全てはじわじわと忍び寄っています。そしてある日突然のように強い現象は現れるのだと思います。悪いことに関しては、「転ばぬ先の杖」を考えることが必要だと痛感しました。一方良いことに関しては、熏習(くんじゅうー香りがしみ込むように、習慣的に働きかけることによって、影響や作用を植え付けること)でしょうか。良きに付け悪きに付け、多くのことは積み重ねですね。パソコンと居眠り運転の例は少し、適切な例ではありませんが、私に起こった出来事でしたので紹介してみました。

『てらスクール』の連載は3月で終わりですが、当ブログで、お子さん向けには書ききれなかったことなどを、少しずつ振り返って、項を改めて書き足してみたいと思います。『てらスクール』の拙稿を、姪の娘が暗記するほど読んでいてくれて、大変嬉しかったのです。なお拙稿と言いましても、編集部の方々のよきアドバイスがあり、何回も書き換えまして、子どもさんに読みやすいように仕上げていますので、著者は私と編集部の方とも言えます。来週は少し、「中国禅のお坊さん」について書いてみたいと思っています。この頃はあまりログを書きませんで、ご訪問の皆様にはお許しを。

あわや事故に

2009-01-18 11:57:34 | Weblog
1月18日(日)曇り【あわや事故に】(出迎えてくれたルナ)

昨日は阪神淡路大震災が発生した日でした。あれから14年がたちました。あの大惨事のことを忘れないように、昨日は防災について、ラジオでも特集の放送がありました。地震が発生したときの備えとしてなにが必要か、というなかに、懐中電灯や水に加えて、靴が大事であることが、特に言われていました。
また、災害復興住宅で身よりのない一人暮らしのお年寄りたちが、人知れず死んでいることが報道されていました。死後何日もたってから発見されているということです。地震の前に住んでいたところでしたら、おそらく隣近所の昔からのおつきあいがあって、それなりに看取られて亡くなることができたのではないでしょうか。また地震で家族を失い、一人ぽっちになられた人もいらっしゃるのでしょう。

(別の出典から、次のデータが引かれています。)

-- ==== Sys2Proof/Machine/Step.lean ====
section
/-!
DEFINITION. One step of the machine is one evaluation of `DEC` (spec/00_scope.md R14; spec/70_reset_and_hazards.md R231).
-/
namespace Sys2Proof.Machine

/-- One evaluation: constants that are no admitted parameter value are refused (00_scope R9; 70_reset_and_hazards
R222); then the length check, MATCH and DECODE (`State.fetch`), and the meaning of the instruction found. -/
def step (s : State) : Host.Outcome State Fault Refusal :=
  match s.refusal? with
  | some r => .refused r
  | none =>
    match s.fetch with
    | .ok i => exec i s
    | .error r => s.rejected r

/-- The state in which the host presents the word whose low `nbits` bits are those of `w` (the bits above are 0): its
four bytes, little-endian, on `in_bytes`, and `in_len = 4`. The table, the names, the capacity and `pc` stay. -/
def State.withFetchWord (s : State) (nbits w : Nat) : State :=
  let word : Word := BitVec.ofNat 32 (w % 2 ^ nbits)
  { s with inp := { b0 := byteOf word 0, b1 := byteOf word 1, b2 := byteOf word 2, b3 := byteOf word 3
                    inLen := 4, pc := s.inp.pc } }

end Sys2Proof.Machine
end

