/-- An instruction that is no sentinel is placed in a table when MATCH gives, for its word, its row. -/
theorem placedIn_of_ne_sentinel {t : List Row} {i : Instr} {idx : Nat} {row : Row}
    (hm : matchWord t (encode i) = some (idx, row)) (href : row.ref idx = i.ref) (hsh : row.shape = i.shape)
    (hrow : row ≠ Row.sentinel) (hi : ∀ k raw, i ≠ .sentinel k raw) : i.placedIn t = true := by
  unfold Instr.placedIn
  rw [hm]
  cases i with
  | sentinel k raw => exact absurd rfl (hi k raw)
  | _ => simp [href, hsh, hrow]

/-- The instruction of the row that MATCH gives is placed in the table, when the row is an admitted one or the
sentinel. -/
theorem placedIn_ofRow {t : List Row} {w : Word} {idx : Nat} {row : Row} (hm : matchWord t w = some (idx, row))
    (h : row.shape ≠ .unknown ∨ row = Row.sentinel) : (Instr.ofRow idx row w).placedIn t = true := by
  have he : matchWord t (encode (Instr.ofRow idx row w)) = some (idx, row) := by rw [encode_ofRow, hm]
  rcases h with hsh | rfl
  · refine placedIn_of_ne_sentinel he (ref_ofRow idx row w).symm (shape_ofRow idx row w).symm ?_
      (ofRow_of_shape_ne_unknown idx w hsh).1
    rintro rfl
    exact hsh rfl
  · rw [ofRow_sentinel] at he ⊢
    unfold Instr.placedIn
    rw [he]
    simp [Row.ref, Row.sentinel, Instr.ref, Instr.shape, Instr.record, Record.shape]

end Sys2Proof

namespace Sys2Proof.Machine

/-! ## The meaning of an instruction as RENDER of its record -/

/-- Row `add` is the generic row of shape `RRR`, its register-file flags being clear (43_table_rows R180). -/
theorem exec_add_eq_rrr {q : Quirks} (hq : q.fitsAdd = true) (idx : Nat) (o : BitVec 6) (sel : BitVec 11)
    (rk rj rd : RegIdx) (s : State) :
    exec (.add idx q o sel rk rj rd) s = exec (.rrr ⟨idx, txt "add", q⟩ o sel rk rj rd) s := by
  obtain ⟨hd, hj, hk⟩ := q.fitsAdd_iff.1 hq
  simp [exec, execAdd, execRrr, renderRrr, line, commaJoin, operandD, operandJ, operandK, hd, hj, hk,
    show txt "add " = txt "add" ++ txt " " from rfl]

/-- Row `lw` is the generic row of shape `RRI12` under `LDST` with no other flag that acts (43_table_rows R181). -/
theorem exec_lw_eq_rri12 {q : Quirks} (hq : q.fitsLw = true) (idx : Nat) (o : BitVec 6) (sel : BitVec 4)
    (i : BitVec 12) (rj rd : RegIdx) (s : State) :
    exec (.lw idx q o sel i rj rd) s = exec (.rri12 ⟨idx, txt "lw", q⟩ o sel i rj rd) s := by
  obtain ⟨hl, hd, hj, hh, hm, h2⟩ := q.fitsLw_iff.1 hq
  simp [exec, execLw, execRri12, renderRri12, line, commaJoin, memOperand, operandD, operandJ, imm, immValue,
    immWidth, hl, hd, hj, hh, hm, h2, show txt "lw " = txt "lw" ++ txt " " from rfl]

/-- Row `j` is the generic row of shape `I25` under `JUMP`, unscaled and unbiased (43_table_rows R182). -/
theorem exec_j_eq_i25 {q : Quirks} (hq : q.fitsJ = true) (idx : Nat) (o : BitVec 6) (i : BitVec 25) (b : BitVec 1)
    (s : State) : exec (.j idx q o i b) s = exec (.i25 ⟨idx, txt "j", q⟩ o i b) s := by
  obtain ⟨hj, h2, hm⟩ := q.fitsJ_iff.1 hq
  simp [exec, execJ, execI25, renderI25, line, commaJoin, imm, immValue, immWidth, jumpTarget, hj, h2, hm,
    show txt "j 0x" = txt "j" ++ txt " " ++ txt "0x" from rfl]

/-- Row `slliw` is the generic row of shape `RRI6` under `MINUS32` alone of the immediate flags (43_table_rows R183). -/
theorem exec_slliw_eq_rri6 {q : Quirks} (hq : q.fitsSlliw = true) (idx : Nat) (o : BitVec 6) (sel : BitVec 10)
    (i : BitVec 6) (rj rd : RegIdx) (s : State) :
    exec (.slliw idx q o sel i rj rd) s = exec (.rri6 ⟨idx, txt "slliw", q⟩ o sel i rj rd) s := by
  obtain ⟨hm, hh, h2⟩ := q.fitsSlliw_iff.1 hq
  simp [exec, execSlliw, execRri6, renderRri6, line, commaJoin, imm, immValue, hm, hh, h2,
    show txt "slliw " = txt "slliw" ++ txt " " from rfl]

/-- RENDER looks at the mnemonic and the quirks of the row, at nothing else of it. -/
theorem render_of_ref {row : Row} {idx : Nat} {r : RowRef} (h : r = row.ref idx) (c : Constants) (rec : Record)
    (pc : Addr) :
    render c row rec pc = render c { row with mnemonic := r.mnemonic, quirks := r.quirks } rec pc := by
  subst h
  rfl

/-- The meaning of a well-formed instruction reports RENDER of its record (42_renderer R141) with its row's mnemonic and
quirks. -/
theorem exec_eq_render {i : Instr} (hwf : i.wf = true) {row : Row} {idx : Nat} (href : i.ref = row.ref idx)
    (s : State) :
    exec i s = .next (s.report i.ref (mnemonicPort i) i.record (render s.consts row i.record s.inp.pc)) := by
  rw [render_of_ref href]
  cases i with
  | add => rw [exec_add_eq_rrr hwf]; rfl
  | lw => rw [exec_lw_eq_rri12 hwf]; rfl
  | j => rw [exec_j_eq_i25 hwf]; rfl
  | slliw => rw [exec_slliw_eq_rri6 hwf]; rfl
  | _ => rfl

end Sys2Proof.Machine
end

section
/-!
SUPPORT. One evaluation, from the matched row to the output ports (spec/00_scope.md R14).
-/
namespace Sys2Proof.Machine

/-- The instruction of the row that MATCH gives under an admitted table is well-formed. -/
theorem wf_ofRow_of_match {t : List Row} {w : Word} {idx : Nat} {row : Row} (h : tableAdmitted t = true)
    (hm : matchWord t w = some (idx, row)) : (Instr.ofRow idx row w).wf = true := by
  rcases matchWord_row_cases h hm with ⟨-, hrow⟩ | ⟨-, rfl⟩
  · exact wf_ofRow idx w hrow
  · rfl

/-- Every instruction but `sentinel` shows its row's mnemonic. -/
theorem mnemonicPort_of_ne_sentinel {i : Instr} (h : ∀ k raw, i ≠ .sentinel k raw) :
    mnemonicPort i = some i.ref.mnemonic := by
  cases i with
  | sentinel k raw => exact absurd rfl (h k raw)
  | _ => rfl

/-- The port `mnemonic` shows the matched row's, and nothing for the sentinel (30_encoding R87). -/
theorem mnemonicPort_ofRow_of_match {t : List Row} {w : Word} {idx : Nat} {row : Row} (h : tableAdmitted t = true)
    (hm : matchWord t w = some (idx, row)) :
    mnemonicPort (Instr.ofRow idx row w) = if row = Row.sentinel then none else some row.mnemonic := by
  rcases matchWord_row_cases h hm with ⟨-, hrow⟩ | ⟨-, rfl⟩
  · have hsh : row.shape ≠ .unknown := ((Row.admitted_iff row).1 hrow).1
    have hne : row ≠ Row.sentinel := fun hs => hsh (congrArg Row.shape hs)
    rw [mnemonicPort_of_ne_sentinel (ofRow_of_shape_ne_unknown idx w hsh).1, ref_ofRow, if_neg hne]
    rfl
  · rfl

/-- The word on the input ports. -/
def Inputs.word (x : Inputs) : Word := assembleWord x.b0 x.b1 x.b2 x.b3

/-- With four bytes on the ports the machine decodes the word by the row MATCH gives for it. -/
theorem fetch_of_match {s : State} {idx : Nat} {row : Row} (hl : 4 ≤ s.inp.inLen)
    (hm : matchWord s.consts.itable s.inp.word = some (idx, row)) :
    s.fetch = .ok (Instr.ofRow idx row s.inp.word) := by
  unfold Inputs.word at hm
  rw [State.fetch, Inputs.span_of_four_le hl, decode, hm]
  rfl

/-- With fewer than four bytes a step reports insufficient input (60_exceptions R191). -/
theorem step_of_short {s : State} (ha : s.consts.admitted = true) (hl : s.inp.inLen < 4) :
    step s = .next s.signalInsufficient := by
  have hf : s.fetch = .error .insufficientInput := decode_short _ (Inputs.span_length_lt hl)
  unfold step
  rw [(State.refusal?_eq_none s).2 ha, hf]
  rfl

theorem eval_of_short (c : Constants) {x : Inputs} (hl : x.inLen < 4) : eval c x = some Outputs.insufficient :=
  if_pos hl

/-- With four bytes an evaluation shows the row MATCH gives, DECODE's record and RENDER's text, truncated. -/
theorem eval_of_match {c : Constants} {x : Inputs} {idx : Nat} {row : Row} (hl : 4 ≤ x.inLen)
    (hm : matchWord c.itable x.word = some (idx, row)) :
    eval c x = some (Outputs.decoded c.cap (row.ref idx) (if row = Row.sentinel then none else some row.mnemonic)
      (decodeFields x.word row.shape) (render c row (decodeFields x.word row.shape) x.pc)) := by
  unfold Inputs.word at hm ⊢
  simp only [eval, if_neg (Nat.not_lt.2 hl), hm, Outputs.decoded, decodeFields_shape, Row.ref]

/-- With four bytes a step reports the row MATCH gives, DECODE's record and RENDER's text. -/
theorem step_of_match {s : State} {idx : Nat} {row : Row} (ha : s.consts.admitted = true) (hl : 4 ≤ s.inp.inLen)
    (hm : matchWord s.consts.itable s.inp.word = some (idx, row)) :
    step s = .next (s.report (row.ref idx) (if row = Row.sentinel then none else some row.mnemonic)
      (decodeFields s.inp.word row.shape)
      (render s.consts row (decodeFields s.inp.word row.shape) s.inp.pc)) := by
  have ht : tableAdmitted s.consts.itable = true := ((Constants.admitted_iff s.consts).1 ha).1
  rw [step_of_fetch ha (fetch_of_match hl hm),
    exec_eq_render (wf_ofRow_of_match ht hm) (ref_ofRow idx row s.inp.word), ref_ofRow,
    mnemonicPort_ofRow_of_match ht hm, record_ofRow]

/-- A table that is not admitted is what a step looks at first. -/
theorem step_of_table_not_admitted {s : State} (h : tableAdmitted s.consts.itable = false) :
    step s = .refused .tableNotAdmitted := by
  have hr : s.refusal? = some .tableNotAdmitted := by simp [State.refusal?, h]
  rw [step, hr]

/-- Constants that are not admitted are refused. -/
theorem step_refused_of_not_admitted {s : State} (h : s.consts.admitted = false) : ∃ r, step s = .refused r := by
  cases hr : s.refusal? with
  | some r => exact ⟨r, by rw [step, hr]⟩
  | none => exact absurd ((State.refusal?_eq_none s).1 hr) (by simp [h])

end Sys2Proof.Machine
end

section
/-!
PROOFS. The statements on the scope of the model (spec/00_scope.md): one evaluation, the number texts, the sign
conversion, the admitted constants, the decoded instruction.
-/
namespace Sys2Proof.Machine

/-- Settles O44, by the two branches of the length check: below four bytes both sides report insufficient input, from
four on both report the row MATCH gives. -/
theorem stepIsEvaluation : Obligations.StepIsEvaluation := by
  intro s ha
  rcases Nat.lt_or_ge s.inp.inLen 4 with hl | hl
  · exact ⟨_, eval_of_short s.consts hl, step_of_short ha hl⟩
  · obtain ⟨idx, row, hm⟩ := matchWord_of_tableAdmitted ((Constants.admitted_iff s.consts).1 ha).1 s.inp.word
    exact ⟨_, eval_of_match hl hm, step_of_match ha hl hm⟩

/-- Settles O21, by the range and the congruence of `signedN`, to which `sextN` comes after the reduction. -/
theorem signConversion : Obligations.SignConversion := by
  intro n hn
  refine ⟨fun u hu => ?_, fun v => ?_⟩
  · obtain ⟨hlo, hhi⟩ := signedN_range hn hu
    exact ⟨rfl, hlo, hhi, signedN_emod hu⟩
  · obtain ⟨hlo, hhi⟩ := signedN_range hn (zextN_lt n v)
    exact ⟨rfl, zextN_eq_emod n v, hlo, hhi, sextN_emod n v⟩

/-- Settles O25, by what the digits of base 16 denote. -/
theorem hexTextDenotesNumber : Obligations.HexTextDenotesNumber := by
  intro v
  refine ⟨digitsValue_digits (by decide) (by decide) v, List.all_eq_true.2 fun c hc => ?_, digits_ne_nil 16 v,
    digits_head_zero (by decide) (by decide)⟩
  obtain ⟨d, hd, rfl⟩ := mem_digits (by decide) hc
  exact isHexDigit_digitChar hd

/-- Settles O26, by what the digits of base 10 denote, for the absolute value. -/
theorem decTextDenotesInteger : Obligations.DecTextDenotesInteger := by
  intro v
  refine ⟨digits 10 v.natAbs, ?_, digitsValue_digits (by decide) (by decide) _, digits_ne_nil 10 _,
    List.all_eq_true.2 fun c hc => ?_, fun h0 => ?_⟩
  · unfold dec
    split <;> rfl
  · obtain ⟨d, hd, rfl⟩ := mem_digits (by decide) hc
    simpa using digitChar_decimal hd
  · obtain ⟨hz, ht⟩ := digits_head_zero (by decide) (by decide) h0
    exact ⟨Int.natAbs_eq_zero.1 hz, ht⟩
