/-- The registers of the SLU block. -/
def regsSLU : List Reg := [
  -- SLU_PKG_CFG
  ⟨0x100000, 0x0, 1, true, [⟨0, 13, .rw, .range 1000 3600, 3600⟩, ⟨16, 13, .rw, .range 1000 4200, 4200⟩, ⟨32, 4, .rw, .range 0 10, 10⟩]⟩,
  -- SLU_PKG_STATUS
  ⟨0x100008, 0x0, 1, false, [⟨0, 13, .ro, .free, 0⟩, ⟨16, 13, .ro, .free, 0⟩, ⟨32, 13, .ro, .free, 0⟩, ⟨48, 1, .ro, .free, 0⟩, ⟨49, 1, .ro, .free, 0⟩]⟩,
  -- SLU_PKG_EXC
  ⟨0x100010, 0x0, 1, false, [⟨0, 17, .ro, .free, 0⟩, ⟨20, 12, .ro, .free, 0⟩, ⟨32, 16, .ro, .free, 0⟩]⟩,
  -- SLU_PKG_FORECAST
  ⟨0x100018, 0x0, 1, false, [⟨0, 13, .ro, .free, 0⟩, ⟨16, 13, .ro, .free, 0⟩]⟩,
  -- SLU_CFG
  ⟨0x100020, 0x0, 1, true, [⟨0, 3, .rw, .free, 4⟩, ⟨4, 12, .rw, .range 10 4000, 100⟩, ⟨16, 8, .rw, .range 0 200, 20⟩, ⟨24, 11, .rw, .range 20 1000, 100⟩, ⟨36, 7, .rw, .range 70 100, 100⟩]⟩,
  -- SLU_PCLASS
  ⟨0x100028, 0x0, 1, true, [⟨0, 8, .rw, .free, 5⟩, ⟨8, 8, .rw, .free, 20⟩, ⟨16, 8, .rw, .free, 40⟩, ⟨24, 8, .rw, .free, 60⟩, ⟨32, 8, .rw, .free, 80⟩, ⟨40, 8, .rw, .free, 95⟩, ⟨48, 8, .rw, .free, 110⟩, ⟨56, 8, .rw, .free, 125⟩]⟩,
  -- SLU_CLASS_FLOOR
  ⟨0x100030, 0x0, 1, true, [⟨0, 12, .rw, .range 0 3600, 0⟩, ⟨16, 12, .rw, .range 0 3600, 0⟩, ⟨32, 12, .rw, .range 0 3600, 0⟩]⟩,
  -- SLU_POLDER_CFG
  ⟨0x100100, 0x0, 1, true, [⟨0, 12, .rw, .range 20 1500, 750⟩, ⟨16, 12, .rw, .range 20 1800, 850⟩, ⟨32, 10, .rw, .range 10 1000, 500⟩]⟩,
  -- SLU_POLDER_CFG
  ⟨0x100120, 0x0, 1, true, [⟨0, 12, .rw, .range 20 1500, 750⟩, ⟨16, 12, .rw, .range 20 1800, 850⟩, ⟨32, 10, .rw, .range 10 1000, 500⟩]⟩,
  -- SLU_POLDER_CFG
  ⟨0x100140, 0x0, 1, true, [⟨0, 12, .rw, .range 20 1500, 750⟩, ⟨16, 12, .rw, .range 20 1800, 850⟩, ⟨32, 10, .rw, .range 10 1000, 500⟩]⟩,
  -- SLU_POLDER_CFG
  ⟨0x100160, 0x0, 1, true, [⟨0, 12, .rw, .range 20 1500, 750⟩, ⟨16, 12, .rw, .range 20 1800, 850⟩, ⟨32, 10, .rw, .range 10 1000, 500⟩]⟩,
  -- SLU_POLDER_CFG
  ⟨0x100180, 0x0, 1, true, [⟨0, 12, .rw, .range 20 1500, 300⟩, ⟨16, 12, .rw, .range 20 1800, 360⟩, ⟨32, 10, .rw, .range 10 1000, 220⟩]⟩,
  -- SLU_POLDER_CFG
  ⟨0x1001a0, 0x0, 1, true, [⟨0, 12, .rw, .range 20 1500, 320⟩, ⟨16, 12, .rw, .range 20 1800, 380⟩, ⟨32, 10, .rw, .range 10 1000, 230⟩]⟩,
  -- SLU_POLDER_CFG
  ⟨0x1001c0, 0x0, 1, true, [⟨0, 12, .rw, .range 20 1500, 320⟩, ⟨16, 12, .rw, .range 20 1800, 380⟩, ⟨32, 10, .rw, .range 10 1000, 230⟩]⟩,
  -- SLU_POLDER_CFG
  ⟨0x1001e0, 0x0, 1, true, [⟨0, 12, .rw, .range 20 1500, 560⟩, ⟨16, 12, .rw, .range 20 1800, 620⟩, ⟨32, 10, .rw, .range 10 1000, 380⟩]⟩,
  -- SLU_POLDER_STATUS
  ⟨0x100108, 0x20, 8, false, [⟨0, 12, .ro, .free, 0⟩, ⟨16, 12, .ro, .free, 0⟩, ⟨32, 12, .ro, .free, 0⟩, ⟨48, 12, .ro, .free, 0⟩]⟩,
  -- SLU_POLDER_THR
  ⟨0x100110, 0x20, 8, false, [⟨0, 5, .ro, .free, 16⟩, ⟨8, 8, .ro, .free, 0⟩, ⟨16, 6, .ro, .free, 0⟩]⟩,
  -- SLU_POLDER_ENERGY
  ⟨0x100118, 0x20, 8, false, [⟨0, 64, .ro, .free, 0⟩]⟩,
  -- SLU_HCLK
  ⟨0x100400, 0x8, 12, true, [⟨0, 6, .rw, .range 10 32, 32⟩, ⟨8, 6, .ro, .free, 32⟩]⟩,
  -- SLU_LOG_RING
  ⟨0x101000, 0x0, 1, false, [⟨12, 40, .rw, .free, 0⟩]⟩,
  -- SLU_LOG_CFG
  ⟨0x101008, 0x0, 1, false, [⟨0, 17, .rw, .pow2 64 65536, 64⟩, ⟨17, 13, .rw, .free, 0⟩, ⟨30, 1, .rw, .free, 0⟩, ⟨31, 1, .rw, .free, 0⟩]⟩,
  -- SLU_LOG_HEAD
  ⟨0x101010, 0x0, 1, false, [⟨0, 32, .rw, .free, 0⟩]⟩,
  -- SLU_LOG_STATUS
  ⟨0x101018, 0x0, 1, false, [⟨0, 32, .ro, .free, 0⟩, ⟨32, 16, .ro, .free, 0⟩]⟩,
  -- SLU_HINT_STATUS
  ⟨0x102000, 0x0, 1, false, [⟨0, 11, .ro, .free, 0⟩, ⟨32, 16, .ro, .free, 0⟩]⟩]

/-! Fields of the QEDB block. -/

/-- QE_DB_TAIL.TAIL -/
def QE_DB_TAIL.TAIL : Fld := ⟨0x1000000, 0x1000, 0, 32⟩
/-- QE_DB_HEAD.HEAD -/
def QE_DB_HEAD.HEAD : Fld := ⟨0x1000008, 0x1000, 0, 32⟩
/-- QE_DB_CQ_HEAD.CQ_HEAD -/
def QE_DB_CQ_HEAD.CQ_HEAD : Fld := ⟨0x1000010, 0x1000, 0, 32⟩
/-- QE_DB_STATUS.STATE -/
def QE_DB_STATUS.STATE : Fld := ⟨0x1000018, 0x1000, 0, 2⟩
/-- QE_DB_STATUS.REASON -/
def QE_DB_STATUS.REASON : Fld := ⟨0x1000018, 0x1000, 8, 4⟩
/-- QE_DB_STATUS.CQ_TAIL -/
def QE_DB_STATUS.CQ_TAIL : Fld := ⟨0x1000018, 0x1000, 32, 32⟩

/-- The registers of the QEDB block. -/
def regsQEDB : List Reg := [
  -- QE_DB_TAIL
  ⟨0x1000000, 0x1000, 16384, false, [⟨0, 32, .rw, .free, 0⟩]⟩,
  -- QE_DB_HEAD
  ⟨0x1000008, 0x1000, 16384, false, [⟨0, 32, .ro, .free, 0⟩]⟩,
  -- QE_DB_CQ_HEAD
  ⟨0x1000010, 0x1000, 16384, false, [⟨0, 32, .rw, .free, 0⟩]⟩,
  -- QE_DB_STATUS
  ⟨0x1000018, 0x1000, 16384, false, [⟨0, 2, .ro, .free, 0⟩, ⟨8, 4, .ro, .free, 0⟩, ⟨32, 32, .ro, .free, 0⟩]⟩]

/-! Fields of the QE block. -/

/-- QE_Q_RING.BASE -/
def QE_Q_RING.BASE : Fld := ⟨0x5000000, 0x40, 12, 40⟩
/-- QE_Q_CFG.SLOTS -/
def QE_Q_CFG.SLOTS : Fld := ⟨0x5000008, 0x40, 0, 17⟩
/-- QE_Q_CFG.CONTEXT -/
def QE_Q_CFG.CONTEXT : Fld := ⟨0x5000008, 0x40, 20, 12⟩
/-- QE_Q_CFG.MAX_INFLIGHT -/
def QE_Q_CFG.MAX_INFLIGHT : Fld := ⟨0x5000008, 0x40, 32, 9⟩
/-- QE_Q_CFG.STOP_ON_ERR -/
def QE_Q_CFG.STOP_ON_ERR : Fld := ⟨0x5000008, 0x40, 41, 1⟩
/-- QE_Q_CFG.ENABLE -/
def QE_Q_CFG.ENABLE : Fld := ⟨0x5000008, 0x40, 42, 1⟩
/-- QE_Q_SCHED.CLASS -/
def QE_Q_SCHED.CLASS : Fld := ⟨0x5000010, 0x40, 0, 2⟩
/-- QE_Q_SCHED.WEIGHT -/
def QE_Q_SCHED.WEIGHT : Fld := ⟨0x5000010, 0x40, 8, 8⟩
/-- QE_Q_CQ_BASE.BASE -/
def QE_Q_CQ_BASE.BASE : Fld := ⟨0x5000018, 0x40, 12, 40⟩
/-- QE_Q_CQ_CFG.ENTRIES -/
def QE_Q_CQ_CFG.ENTRIES : Fld := ⟨0x5000020, 0x40, 0, 17⟩
/-- QE_Q_CQ_CFG.NOTIFY_SYNC -/
def QE_Q_CQ_CFG.NOTIFY_SYNC : Fld := ⟨0x5000020, 0x40, 20, 13⟩
/-- QE_Q_CQ_CFG.NOTIFY -/
def QE_Q_CQ_CFG.NOTIFY : Fld := ⟨0x5000020, 0x40, 33, 1⟩
/-- QE_Q_STATUS.STATE -/
def QE_Q_STATUS.STATE : Fld := ⟨0x5000028, 0x40, 0, 2⟩
/-- QE_Q_STATUS.REASON -/
def QE_Q_STATUS.REASON : Fld := ⟨0x5000028, 0x40, 8, 4⟩
/-- QE_Q_STATUS.INFLIGHT -/
def QE_Q_STATUS.INFLIGHT : Fld := ⟨0x5000028, 0x40, 16, 9⟩
/-- QE_Q_STATUS.HEAD -/
def QE_Q_STATUS.HEAD : Fld := ⟨0x5000028, 0x40, 32, 32⟩
/-- QE_Q_CTRL.RESUME -/
def QE_Q_CTRL.RESUME : Fld := ⟨0x5000030, 0x40, 0, 1⟩
/-- QE_Q_CTRL.ABANDON -/
def QE_Q_CTRL.ABANDON : Fld := ⟨0x5000030, 0x40, 1, 1⟩
/-- QE_CTX_SEED.SEED -/
def QE_CTX_SEED.SEED : Fld := ⟨0x5100000, 0x8, 0, 64⟩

何も私にはできませんが、ただ心から哀悼の意を表します。

さて、昨日は私も初めて大変危ない目に遇いまして、あやうく交通事故を起こすところでした。命があったかどうかはわかりません。法事からの帰りのことです。昨日は、暖房を入れなくても、車の中はぽかぽかしていました。眠気にふと襲われる感じがあり、気を付けなくてはと思っていたのですが、バーンという音とともに、何かに跳ね返されるような衝撃で我に返りました。車はそのまま車線に戻って、運転を続けていましたが、確実に道路脇にぶつかったはずです。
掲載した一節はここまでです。